Das Alfred-Wegener-Institut ist Deutschlands führende Institution für Polar- und Meeresforschung. Seit vielen Jahren verfolgen AWI-Wissenschaftler die Dicke des Meereises im Nordpolarmeer, weil sie ein wichtiger Indikator für den weltweiten Klimawandel ist. Eine umgerüstete DC-3 überflog als erstes deutsches Forschungsflugzeug den Nordpol.

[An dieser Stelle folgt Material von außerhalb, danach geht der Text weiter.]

-- ==== Sys2Proof/Machine/Phase.lean ====
section
/-! DEFINITION. What an Angle Base reports: phase, velocity, direction, validity and clamp (R24–R31, R44–R47), and the prediction of
the time at which it reaches a phase (R65). -/

namespace Sys2Proof.Machine

/-- The sources of AB_CFG.SRC; values 7–15 act as off (R54). -/
def State.abSrc (s : State) (b : BaseId) : Nat :=
  let v := s.rfld (Reg.abCfg b) 0 4
  if v ≤ 6 then v else 0

/-- AB_CTL.EN. -/
def State.abEn (s : State) (b : BaseId) : Bool := s.rbit (Reg.abCtl b) 0
/-- AB_STAT.VALID and DIR, and whether the base refused its configuration (R33, R39). -/
def State.abStored (s : State) (b : BaseId) : Bool := s.rbit (Reg.abStat b) 0
def State.abRev (s : State) (b : BaseId) : Bool := s.rbit (Reg.abStat b) 1
def State.abBad (s : State) (b : BaseId) : Bool := (s.base b).refused

/-- The delay D of a received base (R55). -/
def State.abDelay (s : State) (b : BaseId) : DWord := (s.reg (Reg.abSrc2 b)).setWidth 64

/-- The held snapshot that a received base uses at Time Base `t` fc: the newest taken at or before t − D, else the oldest held
(R45). Its flag says whether one qualified. -/
def State.abSnap (s : State) (b : BaseId) (t : DWord) : Option (Snap × Bool) :=
  let d := t.toNat - (s.abDelay b).toNat
  match (s.base b).snaps.find? (fun x => decide (x.t.toNat ≤ d)) with
  | some x => some (x, true)
  | none => (s.base b).snaps.getLast?.map fun x => (x, false)

/-- The extrapolated advance from a point at time `t0`, in fraction units, `dt` steps later (R29). -/
def advance (v : DWord) (dt : Int) : Int := Int.fdiv (v.toInt * dt) (2 ^ 35)

/-- The advance held at a clamp limit in the direction of motion, and whether it has reached it (R29). -/
def clampTo (rev : Bool) (adv lim : Int) : Int × Bool :=
  if rev then (max adv lim, decide (adv ≤ lim)) else (min adv lim, decide (lim ≤ adv))

/-- Phase and CLAMP of base `b` at a time in 125 ps steps (R29, R31, R41, R45, R47). A disabled or refused base reports 0 (R50). -/
def State.phaseAt (s : State) (b : BaseId) (t : Stamp) : DWord × Bool :=
  let x := s.base b
  if !s.abEn b || s.abBad b then (0, false)
  else
    match s.abSrc b with
    | 0 => (0, false)
    | 6 =>
      let n : Int := ((t >>> 3).toNat : Int) - s.fc.toNat
      (((x.acc + BitVec.ofInt 96 (n * x.v.toInt)) >>> 32).truncate 64, false)
    | 5 =>
      match x.still with
      | some p => (p, false)
      | none =>
        match s.abSnap b (t >>> 3) with
        | none => (0, false)
        | some (n, false) => (n.phase, false)
        | some (n, true) =>
          let dt : Int := ((t >>> 3).toNat : Int) - (s.abDelay b).toNat - n.t.toNat
          let c := clampTo n.dir (advance n.vel (dt * 8)) (n.limit - n.phase).toInt
          (n.phase + BitVec.ofInt 64 c.1, c.2)
    | _ =>
      match x.still with
      | some p => (p, false)
      | none =>
        let rev := s.abRev b
        let c := clampTo rev (advance x.v (t - x.ref.t).toInt) (x.limit - x.ref.p).toInt
        let p := x.ref.p + BitVec.ofInt 64 c.1
        match x.floor with
        | none => (p, c.2)
        | some f => (if (if rev then decide (0 < (p - f).toInt) else decide ((p - f).toInt < 0)) then f else p, c.2)

/-- The phase now (R25). DESIGN CHOICE (log 101): R29 counts dt to a whole fc, and after a slew the Time Base stands between two; phase
and velocity are evaluated at the Time Base with its 3-bit sub-cycle fraction. -/
def State.phase (s : State) (b : BaseId) : DWord := (s.phaseAt b s.stamp).1

/-- A velocity bounded by the span to the next unreported point over the `dt` steps since the last event, once these exceed the interval
between the last two events; 0 stands for no interval (R30). -/
def overdue (v : DWord) (ivl dt : Int) (span : Nat) : DWord :=
  if ivl = 0 ∨ dt ≤ ivl then v
  else
    let r : Int := Int.fdiv ((span : Int) * 2 ^ 35) dt
    if v.toInt.natAbs ≤ r.natAbs then v
    else if v.toInt < 0 then BitVec.ofInt 64 (-r) else BitVec.ofInt 64 r

/-- The interval from the held snapshot before `n` to `n`, in steps; 0 where none is held (R30). -/
def snapIvl (l : List Snap) (n : Snap) : Int :=
  match l.find? (fun x => decide (x.t.toNat < n.t.toNat)) with
  | some x => 8 * ((n.t.toNat : Int) - x.t.toNat)
  | none => 0

/-- The distance from a phase to the next unreported point, one unit beyond the clamp limit. -/
def spanTo (limit p : DWord) : Nat := (limit - p).toInt.natAbs + 1

/-- The reported velocity at a time (R30): an overdue event bounds it by the span to the next unreported point. The events of a received
base are its snapshots. DESIGN CHOICE (log 101): a received base reports velocity 0 while no held snapshot qualifies; R45 gives the phase
of that case only. -/
def State.velAt (s : State) (b : BaseId) (t : Stamp) : DWord :=
  let x := s.base b
  if !s.abEn b || s.abBad b then 0
  else
    match s.abSrc b with
    | 0 => 0
    | 6 => x.v
    | 5 =>
      if x.still.isSome then 0
      else
        match s.abSnap b (t >>> 3) with
        | some (n, true) =>
          overdue n.vel (snapIvl x.snaps n) (8 * (((t >>> 3).toNat : Int) - (s.abDelay b).toNat - n.t.toNat)) (spanTo n.limit n.phase)
        | _ => 0
    | _ => if x.still.isSome then 0 else overdue x.v x.ivl.toInt (t - x.ref.t).toInt (spanTo x.limit x.ref.p)

/-- DIR of a base (R34, R45); a virtual master moves as its velocity does. -/
def State.abReverse (s : State) (b : BaseId) : Bool :=
  match s.abSrc b with
  | 5 => match s.abSnap b s.fc with | some (n, _) => n.dir | none => false
  | 6 => (s.base b).v.msb
  | _ => s.abRev b

/-- VALID of a base: stored, and for a received base that of the snapshot while the Time Base is synchronised (R45). -/
def State.abValid (s : State) (b : BaseId) : Bool :=
  s.abEn b &&
  (match s.abSrc b with
   | 5 => s.syncd && s.abStored b &&
       (match s.abSnap b s.fc with | some (n, _) => n.valid | none => false)
   | _ => s.abStored b)

/-- LOCK of a base (R31, R43, R54). -/
def State.abLock (s : State) (b : BaseId) : Bool :=
  (s.abSrc b == 4 || s.abSrc b == 5) && s.rbit (Reg.abStat b) 3

/-- Ceiling division by a positive number. -/
def ceilDiv (a b : Int) : Int := -(Int.fdiv (-a) b)

/-- The time at which base `b` reaches phase `p` (R65): due now, predicted from the last event, or none. -/
def State.predict (s : State) (b : BaseId) (p : DWord) : Option Stamp :=
  let v := (s.velAt b s.stamp).toInt
  if s.abReverse b || !s.abValid b || v ≤ 0 then none
  else if (p - s.phase b).toInt ≤ 0 then some s.stamp
  else
    let x := s.base b
    match s.abSrc b with
    | 6 =>
      let d : Int := (p - s.phase b).toInt * 2 ^ 32 - (x.acc.toNat % 2 ^ 32 : Nat)
      some (stampOf s.fc + BitVec.ofInt 64 (ceilDiv (d * 8) v))
    | 5 =>
      match s.abSnap b s.fc with
      | some (n, true) =>
        if 1 < (p - n.limit).toInt then none
        else some (((n.t + s.abDelay b) <<< 3) + BitVec.ofInt 64 (ceilDiv ((p - n.phase).toInt * 2 ^ 35) v))
      | _ => none
    | _ =>
      if 1 < (p - x.limit).toInt then none
      else some (x.ref.t + BitVec.ofInt 64 (ceilDiv ((p - x.ref.p).toInt * 2 ^ 35) v))

end Sys2Proof.Machine
end

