/-! Silence, presets, enable -/

/-- The fc of the last event, or of the enable (R31). -/
def State.lastFc (s : State) (b : BaseId) : Nat :=
  match (s.base b).last with | some t => (t >>> 3).toNat | none => (s.base b).since.toNat

/-- Silence (R31). A run of accepted mains crossings ends with it (R43). DESIGN CHOICE (log 126): a base without a source or with a refused
configuration runs no silence timeout. -/
def State.silence (s : State) (b : BaseId) : State :=
  let silt := (s.reg (Reg.abSilt b)).toNat
  if !s.abEn b || s.abBad b || s.abSrc b == 0 || s.abSrc b == 6 || silt == 0 || (s.base b).still.isSome
      || decide (s.fc.toNat < s.lastFc b + silt) then s
  else
    let p := s.phase b
    let lock := s.abSrc b == 4 || s.abSrc b == 5
    let s := (s.orReg (Reg.abStat b) (bitW 10)).modBase b fun x => { x with still := some p, v := 0, vq := [], good := 0 }
    if lock then s.clrReg (Reg.abStat b) (bitW 3) else s

/-- The velocity of a virtual master one fc later (R47). -/
def vmStep (v vt : DWord) (a : Word) : DWord :=
  if a = 0 then vt
  else if v.toInt < vt.toInt then BitVec.ofInt 64 (min (v.toInt + a.toNat) vt.toInt)
  else if vt.toInt < v.toInt then BitVec.ofInt 64 (max (v.toInt - a.toNat) vt.toInt)
  else v

/-- One fc of a virtual master (R47), unless a load of AB_PRE has taken its place in this fc or it has been made (R48). -/
def State.vmAccumulate (s : State) (b : BaseId) : State :=
  if !s.takes b 6 || (s.base b).vmAt == some s.now then s
  else s.modBase b fun x =>
    let v := if x.va = 0 then x.v else vmStep x.v x.vt x.va
    { x with v := v, acc := x.acc + v.signExtend 96, vmAt := some s.now, vmV := x.v }

/-- AB_PRE and AB_AT. -/
def State.abPre (s : State) (b : BaseId) : DWord := dword (s.reg (Reg.abPreHi b)) (s.reg (Reg.abPreLo b))
def State.abAt (s : State) (b : BaseId) : DWord := dword (s.reg (Reg.abAtHi b)) (s.reg (Reg.abAtLo b))

/-- A staged change of a virtual master (R47, R48). A load of AB_PRE takes the place of the accumulation of its fc, and its velocity
step starts from the velocity before that. -/
def State.applyVirtual (s : State) (b : BaseId) (withph : Bool) : State :=
  let old := s
  let x := s.base b
  let vt := dword (s.reg (Reg.abSrc2 b)) (s.reg (Reg.abSrc1 b))
  let va := s.reg (Reg.abVmacc b)
  if !withph then s.setBase b { x with vt := vt, va := va, v := if va = 0 then vt else x.v }
  else
    let v := if x.vmAt = some s.now then x.vmV else x.v
    let s := s.setBase b { x with
      vt := vt, va := va, v := vmStep v vt va, acc := ((s.abPre b).zeroExtend 96) <<< 32, vmAt := some s.now, vmV := v }
    (s.orReg (Reg.abStat b) (bitW 15)).almSees old b true

/-- A preset of a counting base (R36, R48). In silence the loaded phase is the one that is held, and the next event still resumes
(R31). -/
def State.applyCount (s : State) (b : BaseId) : State :=
  let old := s
  let c := (s.reg (Reg.abPreLo b)).toNat
  let turn := s.reg (Reg.abPreHi b)
  let cpt := s.cpt b
  if cpt ≤ c then s.orReg (Reg.abStat b) (bitW 4)
  else
    let rev := s.abRev b
    let back := s.abEn b && !(s.base b).homed && (s.zmode b == 0 || s.zmode b == 3)
    let p := countPhase cpt c turn rev
    let s := s.setReg (Reg.abCount b) (BitVec.ofNat 32 c)
    let s := s.modBase b fun x => { x with
      turn := turn, win := [], v := 0, vq := [], ref := ⟨p, stampOf s.fc⟩
      limit := countLimit cpt c turn rev, still := x.still.map fun _ => p, floor := none, homed := x.homed || back }
    let s := s.orReg (Reg.abStat b) (bitW 15)
    (if back then s.orReg (Reg.abStat b) (bitW 0) else s).almSees old b true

Basler BT-67 „Polar 6“: Erstes deutsches Forschungsflugzeug überfliegt den Nordpol
Bei ihrer diesjährigen Messkampagne TIFAX (Thick Ice Feeding Arctic Export) nutzten die Forscher eines der beiden Forschungsflugzeuge vom Typ Basler BT-67, über die das AWI seit vielen Jahren verfügt. Am 22. August 2017, um 14. 10 Uhr überflog Polar 6, Zulassung C-GHGF, als erstes deutsches Forschungsflugzeug den Nordpol. „Abflug (1011 UTC) und Ankunft (1700 UTC) erfolgte von Station Nord aus (81.5°N,16W)“, meldete Dr. Thomas Krumpen, der Leiter der Messkampagne per E-Mail aus Grönland.
Fliegende Exkursion in die Arktis
Die Wissenschaftler führten ihre Messungen mit einem Laserscanner und einer elektromagnetischen Schleppsonde durch. Die Sonde hing während des Fluges an einer Tragevorrichtung unter dem Rumpf und wurde im Untersuchungsgebiet ausgeklinkt.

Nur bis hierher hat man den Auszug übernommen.